Nasdaq and S&P 500 rise as Nvidia leads recovery from CPI sell-off

Nasdaq and S&P 500 rise as Nvidia leads recovery from CPI sell-off

Following higher-than-expected inflation figures on Wednesday, markets are quickly pricing in a higher probability that the US Federal Reserve will decide on a small interest rate cut at its September meeting.

Markets sold off after news that the Fed will not cut interest rates by 50 basis points as some had hoped. The S&P 500 (^GSPC) and Dow Jones Industrial (^DJI) fell more than 1.5% within two hours of the report before recouping some losses.

However, some strategists believe a 25 basis point cut would be a more welcome signal from the Federal Reserve.

Eric Wallerstein, chief market strategist at Yardeni Research, concluded that the Fed was unlikely to cut interest rates by more than 25 basis points “unless a recessionary situation occurs or a financial crisis looms.”

“Anyone calling for a 50 basis point cut, I think, should think again about how much volatility that would cause in the short-term funding markets,” Wallerstein told Yahoo Finance. “That’s just not something the Fed wants to risk.”

Wallerstein’s argument: While the latest jobs report continued to show signs of a slowdown in the labor market, economists widely argued that the August jobs report did not reveal the significant slowdown that many thought was needed to prompt a deeper Fed cut. The same goes for the August consumer price index (CPI), which showed prices rising at their lowest annual level since early 2021.

But the details of the report showed that on a “core basis”, that is, excluding the more volatile costs of food and gasoline, prices rose 0.3 percent in August from the previous month, above Wall Street expectations for a 0.2 percent increase.

“The unfortunate news on inflation will distract somewhat from the Fed’s renewed focus on the labor market and make it more likely that officials will stick with a more dovish approach to easing, starting with a 25 [basis point] next week,” Michael Pearce, deputy chief U.S. economist at Oxford Economics, wrote in a note to clients on Wednesday.

Further clues about what the Fed thinks the rate-cutting cycle will look like will be provided on September 18, when the Federal Reserve releases its summary of economic forecasts, including its “dot plot” showing policymakers’ expectations for future interest rate developments.

As of Wednesday morning, markets have been expecting the Federal Reserve to cut interest rates by 100 basis points this year.
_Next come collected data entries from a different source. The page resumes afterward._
-- ==== Sys2Proof/Laws/Requests.lean ====
section
/-! SUPPORT. What every request has in common, said once: its judgement, its required length, that a refusal changes nothing, and
that host silence follows the arrival whatever the request does (R130, R166). -/

set_option Elab.async false

namespace Sys2Proof.Machine

/-- A refusal leaves the work as it began, with an empty reply body. -/
def RefusesWhole (act : Link → Work → Taking) : Prop :=
  ∀ l w st body, (act l w).wait = .ready st body → st ≠ .ok → (act l w).work = w ∧ body = .empty

/-- Host silence, attendance and the last arrival as an arrival at count `n` leaves them (R130). -/
def Site.timed (s : Site) (n : Nat) : Prop :=
  s.count = n ∧ s.attended = true ∧ s.lastArrival = some n
    ∧ s.silence = (if s.silenceLimit = 0 then none else some (n + s.silenceLimit))

theorem Site.arrived_timed (s : Site) : s.arrived.timed s.count := ⟨rfl, rfl, rfl, rfl⟩

theorem Site.timed_of_kept {a b : Site} (h : Kept a b) {n : Nat} (k : a.timed n) : b.timed n := by
  have f := h.fixed
  obtain ⟨k1, k2, k3, k4⟩ := k
  refine ⟨(congrArg (fun q : Site => q.count) f :).trans k1, (congrArg (fun q : Site => q.attended) f :).trans k2,
    (congrArg (fun q : Site => q.lastArrival) f :).trans k3, ?_⟩
  have e1 : b.silence = a.silence := (congrArg (fun q : Site => q.silence) f :)
  have e2 : b.silenceLimit = a.silenceLimit := (congrArg (fun q : Site => q.silenceLimit) f :)
  rw [e1, e2]; exact k4

/-- A taking keeps host silence as the arrival left it, or sets it anew at the limit it takes (R130, R173). -/
def KeepsTime (act : Link → Work → Taking) : Prop := ∀ l w n, w.site.timed n → (act l w).work.site.timed n

theorem KeepsTime.of_kept {act : Link → Work → Taking} (h : ∀ l w, Kept w.site (act l w).work.site) : KeepsTime act :=
  fun l w _ k => Site.timed_of_kept (h l w) k

/-- What holds of a request: `b` is its body as a frame carries it. -/
structure IsRequest (c : Instr) (k : Byte) (h : Hdr) (b : List Byte) (fits : Bool) (act : Link → Work → Taking) : Prop where
  runs : ∀ s, exec c s = request h k fits act s
  length : c.wellFormed = true → fits = (h.len.toNat == b.length)
  refuses : RefusesWhole act
  time : KeepsTime act

/-- One answer of an owner, on the work it was given: a refusal, or anything at all. -/
def Taking.whole (t : Taking) (w : Work) : Prop := ∀ st body, t.wait = .ready st body → st ≠ .ok → t.work = w ∧ body = .empty

theorem whole_refused {w : Work} {st : Status} : (w.refused st).whole w := fun _ _ e _ => by
  simp only [Work.refused, Wait.ready.injEq] at e; exact ⟨rfl, e.2.symm⟩
theorem whole_ok {w v : Work} {b : ReplyBody} {x : Bool} : Taking.whole { work := v, wait := .ready .ok b, clearLost := x } w :=
  fun _ _ e k => by simp only [Wait.ready.injEq] at e; exact absurd e.1.symm k
theorem whole_taken {w v : Work} {b : ReplyBody} : (v.taken b).whole w := whole_ok
theorem whole_write {w v : Work} {x : Bool} : Taking.whole { work := v, wait := .storeWrite, clearLost := x } w :=
  fun _ _ e => by simp at e
theorem whole_mode {w v : Work} {x : Bool} : Taking.whole { work := v, wait := .modeWrite, clearLost := x } w :=
  fun _ _ e => by simp at e
theorem whole_pending {w v : Work} {x : Bool} : Taking.whole { work := v, wait := .modePending, clearLost := x } w :=
  fun _ _ e => by simp at e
Wallerstein argued that it would not necessarily be bad for stock prices if the total amount of Fed rate cuts this year fell short of market expectations.

“If these rate cuts are no longer possible because growth is stronger than expected, GDP is strong in the third quarter, labor market indicators are not too bad and we continue to see an increase in consumer spending, [increasing]then stocks have more room to move higher as earnings continue to grow,” Wallerstein said.